Multiple pykythe processes can run at the same time; all output is "atomic", as long as it's all on the same file system. (That is, if the same file is being processed by two processes at the same time, their outputs won't interfere with each other, because they should both have the same content and they are written atomically; that is if the same thing is done multiple times, it doesn't matter because the actions are "idempotent".)
(A detail: to allow for read-only source trees, the cache files are in
a separate directory, as specified by --kytheout
. This could in
future be generalized by specifying patterns for transforming an input
file to an output file, e.g.
kytheout_pattern='s!/stuff/to/remove/(.*/)([^/]*)\..*}!/path/to/dir/\\1\\2.kythe.json!'
... this probably should allow multiple patterns, to accomodate files
in multiple repositories.)
To give an idea of performance improvements, when processing the 7071 files in the Python library (this is total CPU time; wall time was roughly 1/3 on a 4 CPU machine (with SSD, so the affects of cache are less than with HDD) running up to 8 pykythe processes in parallel):
Initial run: 69 minutes (using "batch" caching for newly created files -- without this caching, performance would have been much worse).
With regular caching and without batch files from the first run: 33 minutes.
With batch files from the first run: 5 minutes.

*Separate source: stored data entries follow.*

-- ==== Sys2Proof/Laws/PerInstr.lean ====
section
/-! SUPPORT. Per instruction: decoding the encoded instruction gives it back (spec/30_encoding.md R85 to R97). -/

namespace Sys2Proof.Laws.RoundTrip

def Statement (i : Instr) : Prop := decode (encode i) = .ok i

theorem initialise : Statement .initialise := rfl
theorem uninitialize : Statement .uninitialize := rfl
theorem powerControl : Statement .powerControl := rfl
theorem configure : Statement .configure := rfl
theorem setTxFill : Statement .setTxFill := rfl
theorem send : Statement .send := rfl
theorem receive : Statement .receive := rfl
theorem transfer : Statement .transfer := rfl
theorem getTxCount : Statement .getTxCount := rfl
theorem getRxCount : Statement .getRxCount := rfl
theorem getStatus : Statement .getStatus := rfl
theorem abortSend : Statement .abortSend := rfl
theorem abortReceive : Statement .abortReceive := rfl
theorem abortTransfer : Statement .abortTransfer := rfl
theorem irqNone (id : BitVec 3) : Statement (.irqNone id) := by
  unfold Statement
  revert id
  decide
theorem irqThre : Statement .irqThre := rfl
theorem irqRls : Statement .irqRls := rfl
theorem irqRda : Statement .irqRda := rfl
theorem irqCti : Statement .irqCti := rfl
theorem irqMs : Statement .irqMs := rfl
theorem irqReserved8 : Statement .irqReserved8 := rfl
theorem irqReservedA : Statement .irqReservedA := rfl
theorem irqReservedE : Statement .irqReservedE := rfl
theorem dmaTxOk : Statement .dmaTxOk := rfl
theorem dmaRxOk : Statement .dmaRxOk := rfl
theorem dmaTxError : Statement .dmaTxError := rfl
theorem dmaRxError : Statement .dmaRxError := rfl

end Sys2Proof.Laws.RoundTrip
end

For the JSON version of Kythe facts, base64 encoding is used, to
handle the some data being pure binary and not UTF8 (e.g., if the
/kythe/text
fact is in Latin-1 encoding, which is not legal
UTF-8). Unfortunately, Prolog's base64 support isn't super fast, nor
is its UTF-8 encoding/decoding (the latter is needed because base64
works on ASCII only, so encoding/decoding from Unicode is needed).
For performance reasons, the Kythe facts are all created as regular strings (or atoms), and converted to base64 only on output. This is because each pass over the AST creates Kythe facts, and there's a significant saving by only doing the base64 translation once. (Some micro-optimizations are possible by distinguishing between strings that can only be ASCII and those that can be any Unicode; these probably aren't worth doing and things are simpler by just assuming UTF8 everywhere).

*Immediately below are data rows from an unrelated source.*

theorem reparam_execReceive : execReceive (s.reparam q) = mapNext (State.reparam q) (execReceive s) :=
  mapNext_ite rfl <| mapNext_ite rfl <| mapNext_ite rfl <|
    mapNext_ite (reparam_start q (reparam_armBoth q) rfl) (reparam_start q (reparam_armRx q) rfl)

theorem reparam_execTransfer : execTransfer (s.reparam q) = mapNext (State.reparam q) (execTransfer s) :=
  mapNext_ite rfl <| mapNext_ite rfl <| mapNext_ite rfl <| mapNext_ite rfl <| reparam_start q (reparam_armBoth q) rfl

theorem reparam_execAbortSend : execAbortSend (s.reparam q) = mapNext (State.reparam q) (execAbortSend s) := by
  unfold execAbortSend
  rw [reparam_sync, reparam_abortTx, reparam_abortRx]
  split <;> rfl

theorem reparam_execAbortReceive :
    execAbortReceive (s.reparam q) = mapNext (State.reparam q) (execAbortReceive s) := by
  unfold execAbortReceive
  rw [reparam_sync, reparam_abortTx]
  split
  · rw [reparam_abortRx]; rfl
  · rw [reparam_abortRx]; rfl

theorem reparam_execAbortTransfer :
    execAbortTransfer (s.reparam q) = mapNext (State.reparam q) (execAbortTransfer s) := by
  unfold execAbortTransfer
  rw [reparam_abortTx, reparam_abortRx]
  rfl

/-- A dispatch that its enable or its channel gates. -/
theorem reparam_gated {c : Prop} [Decidable c] {o o' : Answer (State × EventMask)} (ho : o' = mapNext (reparamFst q) o) :
    dispatch (if c then o' else ignore (s.reparam q)) =
      mapNext (State.reparam q) (dispatch (if c then o else ignore s)) :=
  reparam_dispatch q (mapNext_ite ho rfl)

/-- An instruction runs alike in two blocks that differ in the parameters no rule reads. -/
theorem reparam_exec (i : Instr) : exec i (s.reparam q) = mapNext (State.reparam q) (exec i s) := by
  cases i with
  | initialise => exact reparam_execInitialize q s
  | uninitialize => exact reparam_execUninitialize q s
  | powerControl => exact reparam_execPowerControl q s
  | configure => exact reparam_execConfigure q s
  | setTxFill => exact mapNext_ite rfl (mapNext_ite rfl rfl)
  | send => exact reparam_execSend q s
  | receive => exact reparam_execReceive q s
  | transfer => exact reparam_execTransfer q s
  | getTxCount | getRxCount | getStatus => rfl
  | abortSend => exact reparam_execAbortSend q s
  | abortReceive => exact reparam_execAbortReceive q s
  | abortTransfer => exact reparam_execAbortTransfer q s
  | irqThre => exact reparam_gated q s (reparam_threCase q s)
  | irqRls => exact reparam_gated q s rfl
  | irqRda => exact reparam_gated q s (reparam_drain q s)
  | irqCti => exact reparam_gated q s (mapNext_andThen (reparam_drain q s) fun _ => rfl)
  | irqMs => exact reparam_gated q s rfl
  | dmaTxOk => exact reparam_gated q s (reparam_dmaTxDone q s)
  | dmaRxOk => exact reparam_gated q s (reparam_dmaRxDone q s)
  | irqNone | irqReserved8 | irqReservedA | irqReservedE | dmaTxError | dmaRxError =>
    exact reparam_dispatch q (o := ignore s) rfl

/-- Settles O58: the instruction and the change of parameters commute. -/
theorem unreadParameters : Obligations.UnreadParameters := by
  unfold Obligations.UnreadParameters
  intro i s q
  rw [onNext_eq]
  exact reparam_exec q s i

end

end Sys2Proof.Machine
end

section
/-! Accesses that are not admitted (spec/20_memory.md R64, R66, R75): a host access that is no aligned word, and a start or a
dispatch that asks for a byte access or a request the platform rejects. A loop of byte accesses faults as soon as one of them
is rejected, since those before it change nothing that a later one depends on. -/

namespace Sys2Proof.Machine

/-- A word access is four bytes at a multiple of 4 (R64). -/
theorem wordAccess_eq (off : BitVec 7) (bytes : Nat) : wordAccess off bytes = decide (bytes = 4 ∧ off.toNat % 4 = 0) := by
  have key : ∀ off : BitVec 7, (off.extractLsb' 0 2 == 0#2) = decide (off.toNat % 4 = 0) := by decide
  rw [wordAccess, key, Bool.decide_and]
  rfl

/-- Settles O9: no such access runs an instruction, and `serve` refuses it. -/
theorem misalignedAccessRefused : Obligations.MisalignedAccessRefused := by
  unfold Obligations.MisalignedAccessRefused
  intro s rest off bytes hbad
  have hword : wordAccess off bytes = false := by
    rw [wordAccess_eq, decide_eq_false_iff_not]
    exact fun ⟨hbytes, hoff⟩ => hbad.elim (absurd hbytes) (absurd hoff)
  refine ⟨fun w p hp => ?_, fun hp => ?_⟩
  · have hi : instrOf (.hostWrite off bytes w p) = none := by simp [instrOf, hword]
    rw [step_cons hp, hi]
    simp [serve, hword]
  · rw [step_cons hp]
    simp [instrOf, serve, hword]

/-! The loops of byte accesses. -/

/-- A refill that reaches a byte the memory does not admit faults (R66, R170). -/
theorem pushChars_fault {k : Nat} : ∀ {i : Word} {s : State}, s.txSrc = .buffer →
    (∃ j < k, s.params.memAdmits .read (s.txBuf + (i + BitVec.ofNat 32 j)) = false) →
    ∃ a, pushChars k i s = .fault (.memNotAdmitted .read a) := by
  induction k with
  | zero => rintro i s - ⟨j, hj, -⟩; exact absurd hj (Nat.not_lt_zero j)
  | succ k ih =>
    rintro i s hsrc ⟨j, hj, hrej⟩
    have htx : txByte i s = loadByte (s.txBuf + i) s := by simp only [txByte, hsrc]
    rw [pushChars, htx]
    cases hadm : s.params.memAdmits .read (s.txBuf + i) with
    | false => exact ⟨s.txBuf + i, by simp [loadByte, hadm]⟩
    | true =>
      obtain ⟨r, hr⟩ := loadByte_admitted hadm
      obtain ⟨-, -, d, hkept⟩ := loadByte_next hr
      rw [hr, andThen_next, hkept]
      cases j with
      | zero => simp [hadm] at hrej
      | succ j => exact ih hsrc ⟨j, by omega, by rw [word_shift]; exact hrej⟩

/-- A drain that reaches a byte the memory does not admit faults (R66, R224). -/
theorem drainChars_fault {cs : List Byte} : ∀ {s : State}, s.rxDst = .buffer →
    (∃ j < cs.length, s.params.memAdmits .write (s.rxBuf + (s.rxCnt + BitVec.ofNat 32 j)) = false) →
    ∃ a, drainChars cs s = .fault (.memNotAdmitted .write a) := by
  induction cs with
  | nil => rintro s - ⟨j, hj, -⟩; exact absurd hj (Nat.not_lt_zero j)
  | cons c cs ih =>
    rintro s hdst ⟨j, hj, hrej⟩
    rw [drainChars]
    cases hadm : s.params.memAdmits .write (s.rxBuf + s.rxCnt) with
    | false => exact ⟨s.rxBuf + s.rxCnt, by simp [drainChar, hdst, storeByte, hadm]⟩
    | true =>
      obtain ⟨m, old, u, d, hc, -⟩ := drainChar_ok (c := c) (s := s) fun _ => hadm
      rw [hc, andThen_next]
      cases j with
      | zero => simp [hadm] at hrej
      | succ j => exact ih hdst ⟨j, Nat.lt_of_succ_lt_succ hj, by rw [word_shift]; exact hrej⟩

/-- The characters a drain reads (R224). -/
theorem drained_length (s : State) :
    (s.fifo.take (s.rxNum.toNat - s.rxCnt.toNat)).length = Expected.drainCount s := by
  rw [List.length_take, Nat.min_comm, Expected.drainCount]

theorem drain_fault {s : State} (hdst : s.rxDst = .buffer)
    (h : ∃ j < Expected.drainCount s, s.params.memAdmits .write (Expected.drainAddr s j) = false) :
    ∃ a, drain s = .fault (.memNotAdmitted .write a) := by
  rw [← drained_length] at h
  obtain ⟨a, ha⟩ := drainChars_fault hdst h
  exact ⟨a, by rw [drain, ha, andThen_fault]⟩

/-- Settles O38: the dispatch begins with the refill or the drain, which faults. -/
theorem dispatchNotAdmitted : Obligations.DispatchNotAdmitted := by
  unfold Obligations.DispatchNotAdmitted
  refine fun s => ⟨fun hthree hsrc h => ?_, fun hrxe hdst h => ?_⟩
  · obtain ⟨a, ha⟩ := pushChars_fault hsrc h
    have hcase : threCase s = .fault (.memNotAdmitted .read a) := congrArg (andThen · _) ha
    refine ⟨a, (congrArg dispatch (if_pos hthree)).trans ?_⟩
    rw [hcase]
    rfl
  · obtain ⟨a, ha⟩ := drain_fault hdst h
    refine ⟨⟨a, (congrArg dispatch (if_pos hrxe)).trans ?_⟩, ⟨a, (congrArg dispatch (if_pos hrxe)).trans ?_⟩⟩
    · rw [ha]; rfl
    · rw [ha]; rfl

/-! The starts. -/

/-- A part of a step that does not answer because the platform does not admit what it asks for. -/
def NotAdmitted {α : Type} (o : Answer α) : Prop :=
  (∃ dir a, o = .fault (.memNotAdmitted dir a)) ∨ ∃ r, o = .refused (.dmaNotAdmitted r)

/-- Such a part ends the step. -/
theorem NotAdmitted.andThen {α β : Type} {o : Answer α} {f : α → Answer β} (h : NotAdmitted o) :
    NotAdmitted (Machine.andThen o f) := by
  obtain ⟨dir, a, rfl⟩ | ⟨r, rfl⟩ := h
  · exact .inl ⟨dir, a, rfl⟩
  · exact .inr ⟨r, rfl⟩

theorem dmaProgram_notAdmitted {r : DmaRequest} {s : State} (h : ¬s.params.dmaAdmits r = true) :
    NotAdmitted (dmaProgram r s) := .inr ⟨r, if_neg h⟩

/-- What arming TX asks for is what `txAdmitted` names (R173). -/
theorem armTx_notAdmitted {s : State} (h : ¬Expected.txAdmitted s s.txSrc s.txBuf s.txNum) : NotAdmitted (armTx s) := by
  unfold Expected.txAdmitted at h
  unfold armTx
  cases hch : s.params.txDma with
  | some ch => rw [hch] at h; exact dmaProgram_notAdmitted h
  | none =>
    rw [hch] at h
    simp only [Classical.not_imp, not_forall, Bool.not_eq_true] at h
    obtain ⟨hsrc, j, hj, hrej⟩ := h
    obtain ⟨a, ha⟩ := pushChars_fault (k := min Config.burst s.txNum.toNat) (i := 0) hsrc
      ⟨j, hj, by rw [BitVec.ofNat_eq_ofNat, BitVec.zero_add]; exact hrej⟩
    exact NotAdmitted.andThen (.inl ⟨.read, a, ha⟩)

theorem armRx_notAdmitted {s : State} (h : ¬Expected.rxAdmitted s s.rxDst s.rxBuf s.rxNum) : NotAdmitted (armRx s) := by
  unfold Expected.rxAdmitted at h
  unfold armRx
  cases hch : s.params.rxDma with
  | some ch => rw [hch] at h; exact dmaProgram_notAdmitted h
  | none => rw [hch] at h; exact absurd trivial h

/-- Arming RX where it is admitted changes IER and the output alone (R174). -/
theorem armRx_admitted {s : State} (h : Expected.rxAdmitted s s.rxDst s.rxBuf s.rxNum) :
    ∃ e acts, armRx s = .next { s with ier := e, out := acts } := by
  unfold Expected.rxAdmitted at h
  unfold armRx
  cases hch : s.params.rxDma with
  | some ch => rw [hch] at h; exact ⟨_, _, if_pos h⟩
  | none => exact ⟨_, _, rfl⟩

/-- A synchronous start stops at the first of its two sides that is not admitted (R178). -/
theorem armBoth_notAdmitted {s : State}
    (h : ¬(Expected.rxAdmitted s s.rxDst s.rxBuf s.rxNum ∧ Expected.txAdmitted s s.txSrc s.txBuf s.txNum)) :
    NotAdmitted (armBoth s) := by
  by_cases hrx : Expected.rxAdmitted s s.rxDst s.rxBuf s.rxNum
  · obtain ⟨e, acts, ht⟩ := armRx_admitted hrx
    rw [armBoth, ht, andThen_next]
    exact armTx_notAdmitted fun htx => h ⟨hrx, htx⟩
  · exact (armRx_notAdmitted hrx).andThen

theorem inSync_eq (s : State) : Expected.inSync s = s.sync := by
  rw [Expected.inSync, Bool.decide_or]
  rfl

You might get a mysterious error message about
"builtins_version(...) should be ..."; this typically indicates
that the Prolog or Python interpreter has changed since the
last processing. The simplest solution is to delete all the output
(e.g., rm -rf /tmp/pykythe
) and re-run.
Needs more documentation.
Needs many more test cases.
Needs proper code review.
Only works with UTF-8 files (actually, only ASCII), with Unix newline conventions.

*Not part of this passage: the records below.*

/-! Flags and records (60_exceptions.md R250). -/

/-- The kind field of a record is the kind of the condition it records (30_encoding.md R88). -/
@[simp] theorem recordKind_record (c : Condition) : recordKind c.record = c.kind := by
  simp only [recordKind, Condition.record]
  ext k hk
  simp [hk, show 24 + k < 32 by omega]

@[simp] theorem reported_append (kind : Byte) (ds es : List Word) :
    reported kind (ds ++ es) = (reported kind ds || reported kind es) := List.any_append

/-- The flags `g` are the flags `f` and those the records report. -/
def FlagsExtend (f g : Status) (ds : List Word) : Prop :=
  g.fDim = (f.fDim || reported 0x01 ds) ∧ g.fCnf = (f.fCnf || reported 0x02 ds) ∧
  g.fFull = (f.fFull || reported 0x03 ds) ∧ g.wAlpha = (f.wAlpha || reported 0x04 ds) ∧
  g.wPalx = (f.wPalx || reported 0x05 ds) ∧ g.fCmd = (f.fCmd || reported 0x06 ds)

theorem FlagsExtend.refl (f : Status) : FlagsExtend f f [] := by simp [FlagsExtend, reported]

theorem FlagsExtend.trans {f g h : Status} {ds es : List Word} (h₁ : FlagsExtend f g ds) (h₂ : FlagsExtend g h es) :
    FlagsExtend f h (ds ++ es) := by
  simp_all [FlagsExtend, Bool.or_assoc]

theorem flagsExtend_raise (c : Condition) (f : Status) : FlagsExtend f (f.raise c) [c.record] := by
  cases c <;> simp [FlagsExtend, reported, Status.raise, Condition.kind]

/-- Conditions raised one after another set the flags their records report. -/
theorem flagsExtend_raiseAll (cs : List Condition) (f : Status) :
    FlagsExtend f (f.raiseAll cs) (cs.map Condition.record) := by
  induction cs generalizing f with
  | nil => exact .refl f
  | cons c cs ih => exact (flagsExtend_raise c f).trans (ih (f.raise c))

theorem FlagsReported.extend {f g : Status} {diag ds : List Word} (h : FlagsReported f diag)
    (hg : FlagsExtend f g ds) : FlagsReported g (diag ++ ds) := by
  obtain ⟨h₁, h₂, h₃, h₄, h₅, h₆⟩ := h
  obtain ⟨g₁, g₂, g₃, g₄, g₅, g₆⟩ := hg
  simp only [FlagsReported, reported_append, Bool.or_eq_true, g₁, g₂, g₃, g₄, g₅, g₆]
  exact ⟨Or.imp_left h₁, Or.imp_left h₂, Or.imp_left h₃, Or.imp_left h₄, Or.imp_left h₅, Or.imp_left h₆⟩

theorem flagsReported_clear (diag : List Word) : FlagsReported .clear diag := by
  simp [FlagsReported, Status.clear]

/-- Settles O15: RST apart, a command only raises its conditions on the flags it found. -/
theorem flagsFollowTheRecords : Obligations.FlagsFollowTheRecords := by
  intro i s t hrst h
  obtain ⟨e, m, a, cs, p, he, rfl⟩ := exec_next_cases h
  have hstatus : e.status = s.engine.status := he.status.resolve_right fun ⟨hi, _⟩ => hrst hi
  refine ⟨cs.map Condition.record, State.finish_diag .., ?_⟩
  rw [State.finish_engine, Engine.setStatus_status, hstatus]
  exact flagsExtend_raiseAll cs s.engine.status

Performance: symtab, color data: search for comments in pykythe.pl
about using fast_read/2
etc.
Only tested with Python 3 source (probably works with Python 2, with
a bit of fiddling for things like print
statements and (when
implemented) some details of name scope, such as for list
comprehensions).
Requires Python 3.11
sudo apt install python3.11
cd /usr/lib/python3/dist-packages && sudo ln -s apt_pkg.cpython-36m-x86_64-linux-gnu.so apt_pkg.cpython-37m-x86_64-linux-gnu.so
Requires Python 3.11 2to3
, mypy
, mypy_extensions
lib2to3
for Python", although that
might not be needed any more.)Outputs JSON and uses entrystream --read_format=json
to convert
to the form that write_tables
expects (it would be more efficient
to output protobufs directly).
Packaging of pykythe is incomplete and possibly wrong.